__Task directions__: Look through the data below. Show each line where the string "answers" occurs.

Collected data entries
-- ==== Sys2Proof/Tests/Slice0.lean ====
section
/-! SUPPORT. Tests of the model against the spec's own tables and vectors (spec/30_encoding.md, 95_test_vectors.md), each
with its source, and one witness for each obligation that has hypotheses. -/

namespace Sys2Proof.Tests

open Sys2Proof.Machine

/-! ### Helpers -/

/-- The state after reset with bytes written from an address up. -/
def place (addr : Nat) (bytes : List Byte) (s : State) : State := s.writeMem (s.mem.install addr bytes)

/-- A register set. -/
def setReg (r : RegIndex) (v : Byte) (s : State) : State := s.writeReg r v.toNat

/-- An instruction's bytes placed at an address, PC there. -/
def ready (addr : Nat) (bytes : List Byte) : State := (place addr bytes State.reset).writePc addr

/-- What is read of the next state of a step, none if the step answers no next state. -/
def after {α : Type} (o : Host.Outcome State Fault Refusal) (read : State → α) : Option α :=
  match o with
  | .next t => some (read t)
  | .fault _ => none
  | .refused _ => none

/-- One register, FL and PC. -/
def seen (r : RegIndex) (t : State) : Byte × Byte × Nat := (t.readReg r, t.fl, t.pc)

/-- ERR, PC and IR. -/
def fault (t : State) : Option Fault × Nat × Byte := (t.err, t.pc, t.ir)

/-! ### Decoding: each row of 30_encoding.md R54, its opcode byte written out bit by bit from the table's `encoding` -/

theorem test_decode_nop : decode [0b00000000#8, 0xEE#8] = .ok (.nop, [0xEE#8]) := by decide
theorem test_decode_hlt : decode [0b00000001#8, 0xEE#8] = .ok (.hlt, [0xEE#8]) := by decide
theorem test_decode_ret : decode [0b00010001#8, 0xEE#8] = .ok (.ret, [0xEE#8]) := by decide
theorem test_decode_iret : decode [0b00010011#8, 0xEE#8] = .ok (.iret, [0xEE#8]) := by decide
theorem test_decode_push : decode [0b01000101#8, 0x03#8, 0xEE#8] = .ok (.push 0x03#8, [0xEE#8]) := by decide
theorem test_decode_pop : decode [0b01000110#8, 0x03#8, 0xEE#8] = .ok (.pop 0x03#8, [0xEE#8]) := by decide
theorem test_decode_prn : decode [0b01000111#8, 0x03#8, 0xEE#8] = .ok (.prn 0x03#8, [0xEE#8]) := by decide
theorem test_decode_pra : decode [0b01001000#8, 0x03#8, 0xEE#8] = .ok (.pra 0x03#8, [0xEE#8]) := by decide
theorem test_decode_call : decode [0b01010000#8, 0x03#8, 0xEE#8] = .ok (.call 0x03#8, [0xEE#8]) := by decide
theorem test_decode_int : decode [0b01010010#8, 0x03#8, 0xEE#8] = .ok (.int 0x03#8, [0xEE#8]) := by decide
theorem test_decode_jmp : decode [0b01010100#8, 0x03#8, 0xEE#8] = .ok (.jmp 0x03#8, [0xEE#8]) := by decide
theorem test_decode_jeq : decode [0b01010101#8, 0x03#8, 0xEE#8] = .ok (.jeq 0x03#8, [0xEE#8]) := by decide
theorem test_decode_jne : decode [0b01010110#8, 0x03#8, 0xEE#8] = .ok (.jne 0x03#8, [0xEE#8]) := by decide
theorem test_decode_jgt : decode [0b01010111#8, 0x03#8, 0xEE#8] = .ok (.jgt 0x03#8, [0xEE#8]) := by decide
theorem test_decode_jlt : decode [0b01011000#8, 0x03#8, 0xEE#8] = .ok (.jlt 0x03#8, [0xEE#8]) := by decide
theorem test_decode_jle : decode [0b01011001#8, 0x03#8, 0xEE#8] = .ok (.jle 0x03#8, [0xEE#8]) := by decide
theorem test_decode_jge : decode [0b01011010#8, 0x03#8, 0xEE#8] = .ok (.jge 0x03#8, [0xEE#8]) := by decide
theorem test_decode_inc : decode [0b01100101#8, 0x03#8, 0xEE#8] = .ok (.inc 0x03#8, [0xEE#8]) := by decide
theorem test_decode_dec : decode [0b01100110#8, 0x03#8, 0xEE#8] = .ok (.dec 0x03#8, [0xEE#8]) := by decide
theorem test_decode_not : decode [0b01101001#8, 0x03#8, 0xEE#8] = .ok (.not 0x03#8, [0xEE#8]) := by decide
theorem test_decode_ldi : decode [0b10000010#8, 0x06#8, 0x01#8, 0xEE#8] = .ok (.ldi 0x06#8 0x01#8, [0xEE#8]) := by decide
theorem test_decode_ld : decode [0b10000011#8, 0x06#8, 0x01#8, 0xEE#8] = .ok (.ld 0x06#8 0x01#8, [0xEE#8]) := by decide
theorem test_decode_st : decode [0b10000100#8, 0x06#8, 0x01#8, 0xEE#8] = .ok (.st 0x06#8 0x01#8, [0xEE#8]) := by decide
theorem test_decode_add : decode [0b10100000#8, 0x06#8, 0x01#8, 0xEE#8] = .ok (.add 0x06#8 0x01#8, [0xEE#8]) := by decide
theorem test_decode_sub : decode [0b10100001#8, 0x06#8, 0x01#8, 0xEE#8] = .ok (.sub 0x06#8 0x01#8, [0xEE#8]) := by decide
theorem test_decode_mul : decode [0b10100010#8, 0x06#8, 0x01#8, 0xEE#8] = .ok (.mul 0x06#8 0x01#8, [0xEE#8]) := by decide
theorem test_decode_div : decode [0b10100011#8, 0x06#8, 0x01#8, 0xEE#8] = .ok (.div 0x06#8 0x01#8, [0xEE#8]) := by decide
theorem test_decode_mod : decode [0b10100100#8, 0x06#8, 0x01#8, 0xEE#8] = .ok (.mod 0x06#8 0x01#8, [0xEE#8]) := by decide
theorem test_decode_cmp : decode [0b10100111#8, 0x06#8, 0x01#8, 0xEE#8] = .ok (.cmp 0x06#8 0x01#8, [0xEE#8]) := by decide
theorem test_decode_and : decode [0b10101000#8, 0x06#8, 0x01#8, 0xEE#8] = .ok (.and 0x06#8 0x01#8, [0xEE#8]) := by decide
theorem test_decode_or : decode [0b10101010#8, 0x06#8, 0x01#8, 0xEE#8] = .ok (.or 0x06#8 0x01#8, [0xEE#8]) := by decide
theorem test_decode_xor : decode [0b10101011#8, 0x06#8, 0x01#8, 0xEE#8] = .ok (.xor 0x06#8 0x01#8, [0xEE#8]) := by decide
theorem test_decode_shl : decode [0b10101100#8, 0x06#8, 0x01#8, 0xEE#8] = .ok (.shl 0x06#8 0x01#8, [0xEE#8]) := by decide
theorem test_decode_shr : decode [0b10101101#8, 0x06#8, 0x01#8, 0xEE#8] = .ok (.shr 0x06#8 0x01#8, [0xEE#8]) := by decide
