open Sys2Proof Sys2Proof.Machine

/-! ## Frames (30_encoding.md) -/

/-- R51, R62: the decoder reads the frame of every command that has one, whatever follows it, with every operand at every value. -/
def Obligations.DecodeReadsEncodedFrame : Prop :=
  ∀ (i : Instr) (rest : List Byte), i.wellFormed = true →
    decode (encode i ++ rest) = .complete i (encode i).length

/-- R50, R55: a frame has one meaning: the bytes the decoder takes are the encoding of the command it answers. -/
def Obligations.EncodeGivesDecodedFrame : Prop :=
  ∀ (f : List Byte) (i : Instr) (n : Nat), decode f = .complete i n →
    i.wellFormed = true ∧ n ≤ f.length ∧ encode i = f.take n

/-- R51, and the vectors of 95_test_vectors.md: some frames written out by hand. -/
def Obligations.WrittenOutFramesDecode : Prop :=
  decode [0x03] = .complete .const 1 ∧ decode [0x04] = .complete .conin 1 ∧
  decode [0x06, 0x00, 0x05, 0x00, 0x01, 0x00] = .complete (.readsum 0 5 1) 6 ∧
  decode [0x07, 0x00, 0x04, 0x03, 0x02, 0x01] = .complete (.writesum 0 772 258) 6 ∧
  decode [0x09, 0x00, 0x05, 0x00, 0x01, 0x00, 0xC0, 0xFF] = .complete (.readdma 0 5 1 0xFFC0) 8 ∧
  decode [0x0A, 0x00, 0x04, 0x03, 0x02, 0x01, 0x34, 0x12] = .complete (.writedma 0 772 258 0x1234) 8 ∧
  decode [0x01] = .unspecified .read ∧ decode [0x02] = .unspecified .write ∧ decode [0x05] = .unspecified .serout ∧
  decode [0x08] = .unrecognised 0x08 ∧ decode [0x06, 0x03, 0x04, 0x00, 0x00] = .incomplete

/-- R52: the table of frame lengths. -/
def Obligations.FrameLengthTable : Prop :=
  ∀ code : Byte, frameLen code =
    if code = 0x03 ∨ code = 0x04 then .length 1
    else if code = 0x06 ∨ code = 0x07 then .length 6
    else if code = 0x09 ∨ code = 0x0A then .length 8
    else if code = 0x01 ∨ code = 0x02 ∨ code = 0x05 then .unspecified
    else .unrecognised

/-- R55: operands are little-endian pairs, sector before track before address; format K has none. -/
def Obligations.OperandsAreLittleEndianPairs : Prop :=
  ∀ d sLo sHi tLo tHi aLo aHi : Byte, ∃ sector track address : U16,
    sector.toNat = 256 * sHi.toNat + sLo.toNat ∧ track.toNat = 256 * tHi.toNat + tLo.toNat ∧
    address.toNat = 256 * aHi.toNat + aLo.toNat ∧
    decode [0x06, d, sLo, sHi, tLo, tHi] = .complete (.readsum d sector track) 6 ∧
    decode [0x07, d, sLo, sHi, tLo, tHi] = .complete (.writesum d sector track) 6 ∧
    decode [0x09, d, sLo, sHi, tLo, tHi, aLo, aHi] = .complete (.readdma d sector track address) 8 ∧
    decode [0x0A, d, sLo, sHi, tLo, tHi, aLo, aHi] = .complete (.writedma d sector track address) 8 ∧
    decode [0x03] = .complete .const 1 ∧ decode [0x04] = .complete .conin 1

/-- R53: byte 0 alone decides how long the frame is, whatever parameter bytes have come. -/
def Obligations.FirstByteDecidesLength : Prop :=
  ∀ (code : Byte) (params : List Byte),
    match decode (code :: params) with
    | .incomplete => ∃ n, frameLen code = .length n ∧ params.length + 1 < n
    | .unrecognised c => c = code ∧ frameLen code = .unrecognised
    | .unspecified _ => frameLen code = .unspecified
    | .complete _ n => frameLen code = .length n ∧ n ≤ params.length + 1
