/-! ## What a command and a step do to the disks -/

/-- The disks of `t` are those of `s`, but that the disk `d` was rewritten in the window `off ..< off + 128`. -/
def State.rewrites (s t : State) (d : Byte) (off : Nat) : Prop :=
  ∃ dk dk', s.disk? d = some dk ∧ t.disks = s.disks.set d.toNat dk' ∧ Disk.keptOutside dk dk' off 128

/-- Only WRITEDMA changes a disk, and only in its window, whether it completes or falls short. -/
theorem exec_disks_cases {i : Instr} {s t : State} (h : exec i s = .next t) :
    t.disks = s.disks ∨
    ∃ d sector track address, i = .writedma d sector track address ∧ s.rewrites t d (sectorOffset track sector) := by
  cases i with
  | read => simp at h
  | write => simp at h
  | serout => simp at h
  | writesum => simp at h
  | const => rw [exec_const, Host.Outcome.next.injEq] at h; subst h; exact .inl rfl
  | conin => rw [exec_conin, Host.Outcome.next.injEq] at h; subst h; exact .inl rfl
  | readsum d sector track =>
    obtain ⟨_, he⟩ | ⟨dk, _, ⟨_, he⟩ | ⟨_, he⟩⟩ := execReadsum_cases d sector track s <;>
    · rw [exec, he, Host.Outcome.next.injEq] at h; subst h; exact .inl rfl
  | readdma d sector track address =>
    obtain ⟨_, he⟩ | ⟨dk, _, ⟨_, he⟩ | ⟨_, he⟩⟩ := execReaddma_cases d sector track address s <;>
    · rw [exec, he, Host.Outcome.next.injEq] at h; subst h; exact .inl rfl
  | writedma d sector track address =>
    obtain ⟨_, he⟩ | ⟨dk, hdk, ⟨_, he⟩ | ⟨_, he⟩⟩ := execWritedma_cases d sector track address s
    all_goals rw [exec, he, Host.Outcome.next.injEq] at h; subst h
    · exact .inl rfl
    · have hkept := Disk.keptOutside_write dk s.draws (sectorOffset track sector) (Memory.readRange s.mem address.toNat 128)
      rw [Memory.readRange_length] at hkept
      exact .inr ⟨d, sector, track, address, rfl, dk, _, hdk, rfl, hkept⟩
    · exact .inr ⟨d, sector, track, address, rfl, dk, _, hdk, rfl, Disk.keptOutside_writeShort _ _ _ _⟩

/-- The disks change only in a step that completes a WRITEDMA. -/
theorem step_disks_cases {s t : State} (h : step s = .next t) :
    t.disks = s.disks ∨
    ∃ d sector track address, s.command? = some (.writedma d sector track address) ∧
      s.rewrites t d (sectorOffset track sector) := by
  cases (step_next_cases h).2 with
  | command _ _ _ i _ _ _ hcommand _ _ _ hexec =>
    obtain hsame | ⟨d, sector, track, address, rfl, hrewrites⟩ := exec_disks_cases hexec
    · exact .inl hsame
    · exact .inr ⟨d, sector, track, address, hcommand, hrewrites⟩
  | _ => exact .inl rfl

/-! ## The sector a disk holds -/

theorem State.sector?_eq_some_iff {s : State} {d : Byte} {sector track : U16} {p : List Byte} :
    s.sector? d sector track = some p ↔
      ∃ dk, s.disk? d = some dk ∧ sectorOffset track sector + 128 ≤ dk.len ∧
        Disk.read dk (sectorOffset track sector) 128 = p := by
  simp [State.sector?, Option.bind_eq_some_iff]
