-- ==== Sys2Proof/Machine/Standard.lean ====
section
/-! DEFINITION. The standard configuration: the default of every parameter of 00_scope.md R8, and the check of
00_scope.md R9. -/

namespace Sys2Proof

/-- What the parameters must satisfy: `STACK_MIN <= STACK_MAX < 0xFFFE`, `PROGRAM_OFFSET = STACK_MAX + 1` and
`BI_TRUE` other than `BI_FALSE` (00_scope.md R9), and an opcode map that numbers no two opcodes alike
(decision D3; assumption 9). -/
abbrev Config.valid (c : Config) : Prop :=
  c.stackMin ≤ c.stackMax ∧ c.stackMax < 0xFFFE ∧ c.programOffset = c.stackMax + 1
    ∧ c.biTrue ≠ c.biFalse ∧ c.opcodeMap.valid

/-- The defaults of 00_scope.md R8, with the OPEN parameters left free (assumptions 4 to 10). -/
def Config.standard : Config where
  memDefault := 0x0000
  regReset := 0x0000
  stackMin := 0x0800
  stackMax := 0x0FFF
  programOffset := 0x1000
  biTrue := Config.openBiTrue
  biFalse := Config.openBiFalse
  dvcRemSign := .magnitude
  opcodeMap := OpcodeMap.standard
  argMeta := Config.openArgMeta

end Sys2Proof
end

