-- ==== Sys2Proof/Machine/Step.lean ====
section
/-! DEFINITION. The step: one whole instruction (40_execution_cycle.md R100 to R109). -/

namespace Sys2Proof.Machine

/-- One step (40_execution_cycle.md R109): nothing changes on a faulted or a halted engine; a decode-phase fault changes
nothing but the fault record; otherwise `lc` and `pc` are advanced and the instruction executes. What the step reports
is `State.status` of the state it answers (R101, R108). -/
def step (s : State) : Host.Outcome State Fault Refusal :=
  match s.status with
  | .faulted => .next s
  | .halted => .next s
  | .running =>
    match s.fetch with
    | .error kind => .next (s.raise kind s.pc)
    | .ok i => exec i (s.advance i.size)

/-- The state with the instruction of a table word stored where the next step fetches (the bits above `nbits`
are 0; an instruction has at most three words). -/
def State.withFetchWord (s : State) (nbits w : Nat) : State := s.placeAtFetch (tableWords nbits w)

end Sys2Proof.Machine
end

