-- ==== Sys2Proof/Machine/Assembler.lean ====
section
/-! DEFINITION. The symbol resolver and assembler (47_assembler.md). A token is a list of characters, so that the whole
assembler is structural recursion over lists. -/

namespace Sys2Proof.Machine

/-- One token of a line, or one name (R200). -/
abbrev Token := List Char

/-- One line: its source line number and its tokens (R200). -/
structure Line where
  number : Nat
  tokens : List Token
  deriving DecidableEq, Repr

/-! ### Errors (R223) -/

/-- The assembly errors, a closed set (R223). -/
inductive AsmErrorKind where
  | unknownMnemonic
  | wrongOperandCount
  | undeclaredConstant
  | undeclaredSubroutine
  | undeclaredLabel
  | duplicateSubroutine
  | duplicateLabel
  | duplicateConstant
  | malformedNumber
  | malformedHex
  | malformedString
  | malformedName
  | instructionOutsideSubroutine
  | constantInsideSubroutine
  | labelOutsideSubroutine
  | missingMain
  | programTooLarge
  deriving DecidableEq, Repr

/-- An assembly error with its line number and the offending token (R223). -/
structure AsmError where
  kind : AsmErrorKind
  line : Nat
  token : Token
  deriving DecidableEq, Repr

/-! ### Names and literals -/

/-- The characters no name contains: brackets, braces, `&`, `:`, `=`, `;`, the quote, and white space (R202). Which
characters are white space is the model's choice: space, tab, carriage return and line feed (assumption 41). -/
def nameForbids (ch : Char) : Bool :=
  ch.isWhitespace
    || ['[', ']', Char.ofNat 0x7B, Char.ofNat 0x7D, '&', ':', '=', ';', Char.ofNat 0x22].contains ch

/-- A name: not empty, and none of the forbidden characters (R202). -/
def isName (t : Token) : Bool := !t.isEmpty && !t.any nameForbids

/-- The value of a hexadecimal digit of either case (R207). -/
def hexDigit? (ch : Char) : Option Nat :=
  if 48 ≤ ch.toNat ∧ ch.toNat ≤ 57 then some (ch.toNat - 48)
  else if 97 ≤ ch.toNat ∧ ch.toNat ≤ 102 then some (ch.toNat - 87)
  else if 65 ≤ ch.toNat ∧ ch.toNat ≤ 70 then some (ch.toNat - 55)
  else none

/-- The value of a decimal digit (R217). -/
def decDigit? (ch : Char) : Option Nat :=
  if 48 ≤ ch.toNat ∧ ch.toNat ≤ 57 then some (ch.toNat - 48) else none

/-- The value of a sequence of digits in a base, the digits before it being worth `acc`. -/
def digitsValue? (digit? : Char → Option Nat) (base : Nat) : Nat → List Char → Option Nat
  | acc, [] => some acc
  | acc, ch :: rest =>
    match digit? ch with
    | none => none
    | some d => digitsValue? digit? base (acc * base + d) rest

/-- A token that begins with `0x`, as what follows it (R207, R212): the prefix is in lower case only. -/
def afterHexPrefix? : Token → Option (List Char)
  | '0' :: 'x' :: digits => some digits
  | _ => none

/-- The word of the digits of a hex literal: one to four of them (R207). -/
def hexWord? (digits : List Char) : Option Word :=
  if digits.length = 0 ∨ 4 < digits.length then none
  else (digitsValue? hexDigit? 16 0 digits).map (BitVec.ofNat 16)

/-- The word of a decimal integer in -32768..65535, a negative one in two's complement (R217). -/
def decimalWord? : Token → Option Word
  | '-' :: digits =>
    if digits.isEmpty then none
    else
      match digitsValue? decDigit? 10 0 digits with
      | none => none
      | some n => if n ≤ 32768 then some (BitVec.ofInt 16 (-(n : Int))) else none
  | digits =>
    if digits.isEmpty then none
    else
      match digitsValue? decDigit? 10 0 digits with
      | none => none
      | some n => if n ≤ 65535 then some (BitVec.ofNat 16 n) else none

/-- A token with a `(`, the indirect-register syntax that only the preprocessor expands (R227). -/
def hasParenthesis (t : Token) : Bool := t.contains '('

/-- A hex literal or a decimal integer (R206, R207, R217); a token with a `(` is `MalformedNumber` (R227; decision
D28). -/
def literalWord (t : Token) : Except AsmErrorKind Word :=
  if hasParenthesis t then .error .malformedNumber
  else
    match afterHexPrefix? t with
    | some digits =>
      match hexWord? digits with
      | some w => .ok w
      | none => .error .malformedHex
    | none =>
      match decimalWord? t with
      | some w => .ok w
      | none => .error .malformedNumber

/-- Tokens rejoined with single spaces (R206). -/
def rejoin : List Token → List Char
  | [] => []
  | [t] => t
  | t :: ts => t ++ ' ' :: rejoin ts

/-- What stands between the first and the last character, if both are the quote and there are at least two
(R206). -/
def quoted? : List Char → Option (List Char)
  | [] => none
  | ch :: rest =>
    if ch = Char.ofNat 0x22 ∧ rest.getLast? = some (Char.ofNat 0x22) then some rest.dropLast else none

__Exercise solution__:
/-- What is read of the next state of a step, none if the step answers no next state. -/
/-- R50, R55: a frame has one meaning: the bytes the decoder takes are the encoding of the command it answers. -/
is `State.status` of the state it answers (R101, R108). -/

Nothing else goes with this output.